It might feel good, it might sound a lil' somethin'
But fuck the game if it ain't sayin nuttin’.
After 12 years I have decided to leave Google and join Singularity 6, a gaming startup based here in Los Angeles.
S6 (as sixers call it) is 4 years old and has strong venture capital backing. The aspirations of the company are high, but starting point is a “community simulation” online massive online role playing game (MMORPG) called Palia.
First off, Palia is beautiful.
But what attracted me to S6 is the people and the idea of capturing a niche of the video game market which I believe is still shockingly untapped: non-rival cooperative gaming.
I didn’t expect I would fit at Google, honestly, when Metaweb got acquired. I didn’t see myself as a “giant corporation” kind of guy and still don’t. I stayed because it made sense: it afforded me to stand on the shoulders of giants and reach way further than I could have in any other environment. I did a lot and learned a lot and I’m proud of the choices I made.

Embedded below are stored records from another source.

/-- 46_frequency.md R245, R246, R247, R248: either half of the pair assembles the code from both bytes in memory, stores it
unclamped and sends the rate, clamped on CH1..CH5 only. -/
def Obligations.FrequencyWrite : Prop :=
  ∀ (i : Instr) (x : Chan) (s : State), (i = .fqlOf x ∨ i = .fqhOf x) →
    (s.env.cfg.wf = true →
      decode s.env.cfg (s.map.aFql x) = .ok (.fqlOf x) ∧ decode s.env.cfg (s.map.aFqh x) = .ok (.fqhOf x)) ∧
    ∃ C : Fin 2048, C.val = ruleCode (s.fqhByte x).toNat (s.fqlByte x).toNat ∧
      exec i s = .next ((s.setChan x { s.chan x with frequencyReg := C }).emits
        [.setFreq (s.voice x) (ruleRate x C.val)])

/-- 47_global.md R260, R263: SSTOP emits six stops in channel order and changes nothing else. The spec marks R263
as its own inference from R260. -/
def Obligations.GlobalStopOnlyStops : Prop :=
  ∀ s : State, (s.env.cfg.wf = true → decode s.env.cfg s.map.sstop = .ok .sstop) ∧
    exec .sstop s = .next (s.emits [.stop (.V .ch1), .stop (.V .ch2), .stop (.V .ch3), .stop (.V .ch4),
    .stop (.V .ch5), .stop (.N s.blk.nsel.active)])

/-- 47_global.md R261: UNDEF does nothing, and with the gate open or closed the step of a notification of any unmapped
address changes no field of the block, no byte of memory, and emits nothing. -/
def Obligations.UndefinedAddressIsIgnored : Prop :=
  (∀ (a : Nat) (s : State), exec (.undef a) s = .next s) ∧
  (∀ (s : State) (a : Nat) (rest : List HostAction), s.env.alive = true → s.env.inbox = .notify a :: rest →
    a < 2 ^ s.env.cfg.addrW → s.map.mapped a = false →
    ∃ t, step s = .next t ∧ t.blk = s.blk ∧ t.out = s.out ∧ t.env.inbox = rest ∧ ∀ b, t.memRead b = s.memRead b)

/-- 00_scope.md R7, 43_envelope.md R195, 44_sweep.md R217, 41_channel_enable.md R152: every duration lies between 0 and the
stated largest value and is an integer multiple of 1/84000 DU. The spec marks the bounds and the 1/84000 as its own
inferences. -/
def Obligations.DurationsAreBoundedMultiples : Prop :=
  (∀ b : Byte, 0 < intervalDuration b ∧ intervalDuration b ≤ 3072 / 25 ∧
    ∃ n : Nat, intervalDuration b * 84000 = (n : Rat)) ∧
  (∀ (fl : Bool) (b : Byte) (v : Fin 256), 0 ≤ rampDuration fl b v ∧ rampDuration fl b v ≤ 9792 / 5 ∧
    ∃ n : Nat, rampDuration fl b v * 84000 = (n : Rat)) ∧
  (∀ (b : Byte) (f : Fin 2048), 0 ≤ sweepDuration b f ∧ sweepDuration b f ≤ 2751168 / 25 ∧
    ∃ n : Nat, sweepDuration b f * 84000 = (n : Rat))

/-! ## Whole-machine rules -/

/-- 10_state.md R22 to R28, R30, R33, R36: each field of the block is written only by the rows the rules list for it; no row
writes `failed`, and a dirty flag is cleared only by the SxINT or SxRAM of a melodic channel whose slot it is then. -/
def Obligations.FieldsAreWrittenOnlyByTheirRows : Prop :=
  ∀ (i : Instr) (s t : State), exec i s = .next t →
    (∀ x, i ≠ .fqlOf x → i ≠ .fqhOf x → (t.chan x).frequencyReg = (s.chan x).frequencyReg) ∧
    (∀ m, i ≠ .ramOf m → t.waveIndex m = s.waveIndex m) ∧
    (∀ x, i ≠ .lrvOf x → i ≠ .ev0Of x → i ≠ .ev1Of x →
      (t.chan x).volume = (s.chan x).volume ∧ (t.chan x).pan = (s.chan x).pan) ∧
    (∀ x, i ≠ .ev0Of x → i ≠ .ev1Of x → (t.chan x).envelope = (s.chan x).envelope) ∧
    (∀ x, i ≠ .intOf x → (t.chan x).sweep.intervalTime = (s.chan x).sweep.intervalTime) ∧
    (∀ x, x ≠ .full ∨ (i ≠ .s5ev1 ∧ i ≠ .s5swp) →
      (t.chan x).sweep.active = (s.chan x).sweep.active ∧
      (t.chan x).sweep.isModulation = (s.chan x).sweep.isModulation) ∧
    (i ≠ .s6ev1 → t.blk.nsel.active = s.blk.nsel.active) ∧
    (i ≠ .s6int → t.blk.nsel.playing = s.blk.nsel.playing) ∧
    (∀ k, s.dirty k = false → t.dirty k = true →
      (∃ off, i = .waveOf k off) ∨ ∃ off, i = .moddata off ∧ s.env.cfg.modDirtyMask.getLsbD k.val = true) ∧
    (∀ k, s.dirty k = true → t.dirty k = false →
      ∃ m, (i = .intOf (.mel m) ∨ i = .ramOf m) ∧ t.waveIndex m = k) ∧
    (∀ x, i ≠ .intOf x → (t.chan x).enabled = (s.chan x).enabled) ∧
    t.blk.failed = s.blk.failed

/-- 10_state.md R21 to R28, R35; 30_encoding.md R95; 45_noise_select.md R230; 00_scope.md R9: a row of channel x changes no
other channel's record, waveform index included, and sends commands only to x's voice, as it was or (for CH6) as it
becomes; a row of no channel changes no channel and, unless it is SSTOP, sends nothing. -/
def Obligations.OnlyTheAddressedChannelIsTouched : Prop :=
  ∀ (i : Instr) (s t : State) (cs : List Cmd), exec i s = .next t → t.out = s.out ++ cs →
    (∀ x, channelOf i = some x →
      (∀ y, y ≠ x → t.chan y = s.chan y) ∧ (∀ m, .mel m ≠ x → t.waveIndex m = s.waveIndex m) ∧
      ∀ c ∈ cs, c.voice = s.voice x ∨ c.voice = t.voice x) ∧
    (channelOf i = none →
      (∀ y, t.chan y = s.chan y) ∧ (∀ m, t.waveIndex m = s.waveIndex m) ∧ (i = .sstop ∨ cs = []))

But the pandemic opened my eyes to the fact that Google’s core values and dynamcs are often not aligned with my own and they are now so load-bearing that they feel impossible to change. Google still thinks of itself as an “engineering-driven research lab with a money printer” but it has not been that for a while. The tension between what is and what should be is creating a lot of friction and much of it is not being properly dissipated.

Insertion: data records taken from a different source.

-- ==== Sys2Proof/Laws/State.lean ====
section
/-! SUPPORT. One lemma per field per update of the state, each true by `rfl`, and the two lemmas that say what a table
update does, so that no proof unfolds a record update. -/

/- One theorem at a time: each one elaborated on its own thread takes that thread's stack. -/
set_option Elab.async false

namespace Sys2Proof.Machine

theorem Mel.ix_injective : Function.Injective Mel.ix := by intro a b; cases a <;> cases b <;> decide

theorem Chan.ix_injective : Function.Injective Chan.ix := by
  intro a b; rcases a with (_ | _ | _ | _ | _) | _ <;> rcases b with (_ | _ | _ | _ | _) | _ <;> decide

theorem Vector_get_set {α : Type} {n : Nat} (v : Vector α n) (i j : Fin n) (a : α) :
    (v.set i a).get j = if j = i then a else v.get j := by
  rcases i with ⟨i, hi⟩
  rcases j with ⟨j, hj⟩
  simp only [Vector.get_eq_getElem, Vector.getElem_set, Fin.mk.injEq]
  by_cases h : i = j
  · simp [h]
  · simp [h, Ne.symm h]

theorem Vector_set_set {α : Type} {n : Nat} (v : Vector α n) (i : Fin n) (a b : α) :
    (v.set i a).set i b = v.set i b := by
  simp

theorem Vector_set_get {α : Type} {n : Nat} (v : Vector α n) (i : Fin n) : v.set i (v.get i) = v := by
  ext j hj
  by_cases h : i.val = j
  · simp [h, Vector.get_eq_getElem]
  · simp [h]

/-- Writing channel x changes channel x alone. -/
theorem chan_setChan (s : State) (x y : Chan) (c : Channel) :
    (s.setChan x c).chan y = if y = x then c else s.chan y := by
  have h : (y.ix = x.ix) ↔ y = x := ⟨fun h => Chan.ix_injective h, fun h => by rw [h]⟩
  simp only [State.chan, State.setChan, Vector_get_set, h]

@[simp] theorem chan_setChan_self (s : State) (x : Chan) (c : Channel) : (s.setChan x c).chan x = c := by
  rw [chan_setChan, if_pos rfl]

theorem chan_setChan_ne (s : State) {x y : Chan} (c : Channel) (h : y ≠ x) : (s.setChan x c).chan y = s.chan y := by
  rw [chan_setChan, if_neg h]

@[simp] theorem setChan_setChan (s : State) (x : Chan) (c d : Channel) :
    (s.setChan x c).setChan x d = s.setChan x d := by
  simp only [State.setChan, Vector_set_set]

@[simp] theorem setChan_chan (s : State) (x : Chan) : s.setChan x (s.chan x) = s := by
  simp only [State.setChan, State.chan, Vector_set_get]

/-- Writing channel x's waveform index changes it alone. -/
theorem waveIndex_setWaveIndex (s : State) (x y : Mel) (k : Slot) :
    (s.setWaveIndex x k).waveIndex y = if y = x then k else s.waveIndex y := by
  have h : (y.ix = x.ix) ↔ y = x := ⟨fun h => Mel.ix_injective h, fun h => by rw [h]⟩
  simp only [State.waveIndex, State.setWaveIndex, Vector_get_set, h]

/-- Writing slot k's dirty flag changes it alone. -/
theorem dirty_setDirty (s : State) (k j : Slot) (b : Bool) :
    (s.setDirty k b).dirty j = if j = k then b else s.dirty j := by
  simp only [State.dirty, State.setDirty, Vector_get_set]

/-- Masked marking sets the selected flags and keeps the others. -/
theorem dirty_markMasked (s : State) (mask : BitVec 5) (j : Slot) :
    (s.markMasked mask).dirty j = (s.dirty j || mask.getLsbD j.val) := by
  simp [State.dirty, State.markMasked, Vector.get_eq_getElem]

theorem emit_eq_emits (s : State) (c : Cmd) : s.emit c = s.emits [c] := rfl

@[simp] theorem emits_emits (s : State) (cs ds : List Cmd) : (s.emits cs).emits ds = s.emits (cs ++ ds) := by
  simp [State.emits]

@[simp] theorem emits_nil (s : State) : s.emits [] = s := by
  simp [State.emits]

I wanted to explore the space of “social collaborative substrates” to teach and grow and heal people because I realize during the pandemic how primitive our tools in that space still are (one example for all: cocktail hour on Zoom). I became convinced Google is uncapable of doing well in that space because it would require a more balanced and multi-faceted sense-making ability. It doesn’t have it and there are no incentives for changing that. What it does and how it does it has been massively successful, why change it?

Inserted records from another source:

/-- Settles O51: the two actions by the definition of the step, every other step by what fetch and row leave. -/
theorem onlyTheHostSetsTheGateAndTheScript : Obligations.OnlyTheHostSetsTheGateAndTheScript := by
  intro s
  refine ⟨fun on rest hi => step_of_quiet ?_, fun f rest hi => step_of_quiet ?_, fun t h => ?_⟩
  · unfold fetch; rw [hi]; rfl
  · unfold fetch; rw [hi]; rfl
  · rcases step_cases h with hquiet | ⟨i, u, hrun, hexec⟩
    · obtain ⟨-, -, hsndEn, hbackend⟩ := fetch_quiet_inputs hquiet
      exact ⟨hsndEn, hbackend⟩
    · obtain ⟨-, -, -, hsndEn, hbackend⟩ := fetch_run_frame hrun
      have henv := (Effect.of_exec hexec).env
      exact ⟨fun _ => by rw [henv, hsndEn], fun _ => by rw [henv, hbackend]⟩

/-- Settles O49: only a notification runs an instruction, and a step that runs none leaves block, commands and
sample. -/
theorem nothingHappensWithoutANotification : Obligations.NothingHappensWithoutANotification := by
  intro s
  refine ⟨fun hi => step_of_quiet (by simp only [fetch, hi]), fun act rest t hi hnotify hst hinit h => ?_⟩
  rcases step_cases h with hquiet | ⟨i, u, hrun, -⟩
  · obtain ⟨hout, -, hblk⟩ := fetch_quiet hquiet
    obtain ⟨hsample, hdraws, -⟩ := fetch_quiet_inputs hquiet
    rcases hblk with hblk | ⟨ok, rest', hi', -⟩
    · exact ⟨hblk, hout, hsample, hdraws⟩
    · cases hi.symm.trans hi'; exact absurd rfl (hinit ok)
  · obtain ⟨a, rest', v, ⟨hi', -⟩ | ⟨b, hi', -⟩, -⟩ := fetch_run hrun
    · cases hi.symm.trans hi'; exact absurd rfl (hnotify a)
    · cases hi.symm.trans hi'; exact absurd rfl (hst a b)

/-! ## Reset and boot -/

/-- Every channel record is at its reset value (10_state.md R43). -/
@[simp] theorem resetWith_chan (cfg : Config) (ok : Bool) (x : Chan) :
    (State.resetWith cfg ok).chan x = Channel.reset := by
  rcases x with (_ | _ | _ | _ | _) | _ <;> rfl

@[simp] theorem resetWith_waveIndex (cfg : Config) (ok : Bool) (m : Mel) :
    (State.resetWith cfg ok).waveIndex m = 0 := by
  cases m <;> rfl

@[simp] theorem resetWith_dirty (cfg : Config) (ok : Bool) (k : Slot) : (State.resetWith cfg ok).dirty k = true := by
  fin_cases k <;> rfl

/-- Settles O45, table by table. -/
theorem resetValues : Obligations.ResetValues := by
  intro cfg ok
  refine ⟨fun x => ?_, fun m => ?_, fun k => resetWith_dirty cfg ok k, rfl, rfl, rfl, rfl⟩
  · rw [resetWith_chan]
    exact ⟨rfl, rfl, rfl, rfl, rfl, rfl, rfl, rfl, rfl, rfl, rfl⟩
  · rw [resetWith_waveIndex]; rfl

/-- Settles O50: the numbers by the order of the list, the rest by what a listed voice was created from. -/
theorem thirteenVoicesAtBoot : Obligations.ThirteenVoicesAtBoot := by
  intro cfg
  refine ⟨rfl, rfl, fun b hb => ?_⟩
  rcases mem_bootVoices.mp hb with ⟨m, rfl⟩ | ⟨n, rfl⟩
  · refine ⟨rfl, fun _ _ => ?_, nofun⟩
    rw [createVoice_buffer, Vector.length_toList]
  · refine ⟨rfl, nofun, fun j hj => ?_⟩
    cases hj
    rfl

end Sys2Proof.Machine

/-! Bus memory and the block (20_memory.md): notifications, CPU writes and stores, the conversion of a slot. -/

namespace Sys2Proof.Machine

/-! ## The fetch of each memory action -/

section

variable {s : State} {a : Nat} {rest : List HostAction}

/-- The host's next action is taken from the inbox. -/
theorem fetch_cons {act : HostAction} (hi : s.env.inbox = act :: rest) :
    fetch s = hostAction act (s.setInbox rest) := by
  simp only [fetch, hi]

theorem fetch_notify (hi : s.env.inbox = .notify a :: rest) : fetch s = accept a (s.setInbox rest) := fetch_cons hi

theorem fetch_st {v : Byte} (hi : s.env.inbox = .st a v :: rest) :
    fetch s = if a < 2 ^ s.env.cfg.addrW then accept a ((s.setInbox rest).memWrite a v)
      else .fault .outsideAddressSpace :=
  fetch_cons hi

theorem fetch_poke {v : Byte} (hi : s.env.inbox = .poke a v :: rest) (ha : a < 2 ^ s.env.cfg.addrW) :
    fetch s = .quiet ((s.setInbox rest).memWrite a v) :=
  (fetch_cons hi).trans (if_pos ha)

theorem fetch_store {bytes : List Byte} (hi : s.env.inbox = .store a bytes :: rest)
    (hfits : a + bytes.length ≤ 2 ^ s.env.cfg.addrW) : fetch s = .quiet ((s.setInbox rest).storeBytes a bytes) :=
  (fetch_cons hi).trans (if_pos hfits)

end

/-- Only an ADDR_W-bit number decodes (30_encoding.md R90). -/
theorem lt_of_decode_ok {cfg : Config} {a : Nat} {i : Instr} (h : decode cfg a = .ok i) : a < 2 ^ cfg.addrW := by
  by_contra hwide
  simp [decode, Nat.le_of_not_lt hwide] at h

/-- Settles O7: the fetch is an acceptance through an open gate. -/
theorem stepRunsTheDecodedInstruction : Obligations.StepRunsTheDecodedInstruction := by
  intro s a i rest halive hsnd hfailed hdecode
  have hgate : s.gateOpen = true := by simp [State.gateOpen, hsnd, hfailed]
  refine ⟨fun hi => step_of_run ?_, fun v hi => step_of_run ?_⟩
  · rw [fetch_notify hi]
    exact accept_open halive hgate hdecode
  · rw [fetch_st hi, if_pos (lt_of_decode_ok hdecode)]
    exact accept_open halive hgate hdecode

/-! ## Written and stored bytes -/

/-- Read after write, in a state whose memory is that of `s` with one byte written. -/
theorem memRead_of_bus_write {s t : State} {a : Nat} {v : Byte} (hwf : s.env.bus.wf = true)
    (hbus : t.env.bus = s.env.bus.write a v) : t.memRead a = v ∧ ∀ b, b ≠ a → t.memRead b = s.memRead b := by
  unfold State.memRead
  rw [hbus]
  exact ⟨read_write_self a v hwf, fun b hb => read_write_ne v hb.symm⟩

/-- Whatever the notification of a CPU write comes to, the step's memory is the old one with that byte written: no row
writes memory (20_memory.md R60). -/
theorem step_st_bus {s t : State} {a : Nat} {v : Byte} {rest : List HostAction}
    (hi : s.env.inbox = .st a v :: rest) (h : step s = .next t) : t.env.bus = s.env.bus.write a v := by
  rcases step_cases h with hquiet | ⟨i, u, hrun, hexec⟩
  · rw [fetch_st hi] at hquiet
    split at hquiet
    · rw [eq_of_accept_quiet hquiet]; rfl
    · cases hquiet
  · obtain ⟨b, rest', w, ⟨hi', -⟩ | ⟨c, hi', -, rfl⟩, -, -, -, rfl⟩ := fetch_run hrun
    · cases hi.symm.trans hi'
    · cases hi.symm.trans hi'
      rw [(Effect.of_exec hexec).env]
      rfl

/-- Settles O10: no row writes memory, so the byte the CPU wrote is read back. -/
theorem writtenByteStandsAfterTheStep : Obligations.WrittenByteStandsAfterTheStep :=
  fun _ _ _ _ _ hwf hi h => memRead_of_bus_write hwf (step_st_bus hi h)

/-- Settles O11: the step is the write alone. -/
theorem unnotifiedWriteIsInvisible : Obligations.UnnotifiedWriteIsInvisible := by
  intro s a v rest hwf hi ha
  exact ⟨_, step_of_quiet (fetch_poke hi ha), rfl, rfl, rfl, memRead_of_bus_write hwf rfl⟩

/-- The stored addresses that are registers or lie in a region, ascending (20_memory.md R72). -/
def mappedAddrs (m : AddrMap) (a n : Nat) : List Nat := ((List.range n).map (a + ·)).filter m.mapped

theorem owedNotifications_eq (m : AddrMap) (a n : Nat) :
    owedNotifications m a n = (mappedAddrs m a n).map .notify := by
  rw [owedNotifications, mappedAddrs, ← List.filterMap_eq_filter, List.map_filterMap]
  refine List.filterMap_congr fun b _ => ?_
  cases h : m.mapped b <;> simp [Option.guard, h]

theorem mem_mappedAddrs {m : AddrMap} {a n b : Nat} :
    b ∈ mappedAddrs m a n ↔ (a ≤ b ∧ b < a + n) ∧ m.mapped b = true := by
  rw [mappedAddrs, List.mem_filter, and_congr_left_iff]
  intro _
  rw [List.mem_map]
  constructor
  · rintro ⟨j, hj, rfl⟩
    have := List.mem_range.mp hj
    omega
  · rintro ⟨hle, hlt⟩
    exact ⟨b - a, List.mem_range.mpr (by omega), by omega⟩

theorem mappedAddrs_pairwise (m : AddrMap) (a n : Nat) : (mappedAddrs m a n).Pairwise (· < ·) :=
  (List.pairwise_map.mpr (List.pairwise_lt_range.imp fun h => Nat.add_lt_add_left h a)).filter _

/-- Settles O12: the notifications owed are those of the mapped addresses stored. -/
theorem wideStoreOwesOneNotificationPerMappedByte : Obligations.WideStoreOwesOneNotificationPerMappedByte := by
  intro s a bytes rest hwf hi hfits
  refine ⟨_, mappedAddrs s.map a bytes.length, step_of_quiet (fetch_store hi hfits), rfl, rfl, ?_,
    mappedAddrs_pairwise _ _ _, fun _ => mem_mappedAddrs, fun n hn => read_writeBytes_in hwf n hn,
    fun b hb => read_writeBytes_out hb⟩
  rw [← owedNotifications_eq]
  rfl

/-! ## The conversion -/

theorem convert_get (k : Slot) (s : State) (i : Fin 32) :
    (convert k s).get i = convertSample (s.memRead (s.env.cfg.aSample k i)) := by
  simp [convert, Vector.get_eq_getElem]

Joining S6 feels like an opportunity to learn how a more balanced and multi-faceted creative environment works. It feels like going to school and getting paid for it and challenge myself by trying to help around. If it ultimately becomes financially successful, excellent, but it’s not a necessary condition for this move to feel good and be useful to me. I recognize this is a fantastic privilege and I feel very lucky, but it also felt liberating to gain some space between my needs and my environment and being able to realize all that. I am also lucky my entire family understood and supported me in this move.
So, here I go in my next chapter, keeping these wise words in mind:
Don't let a win get to your head, or a loss to your heart.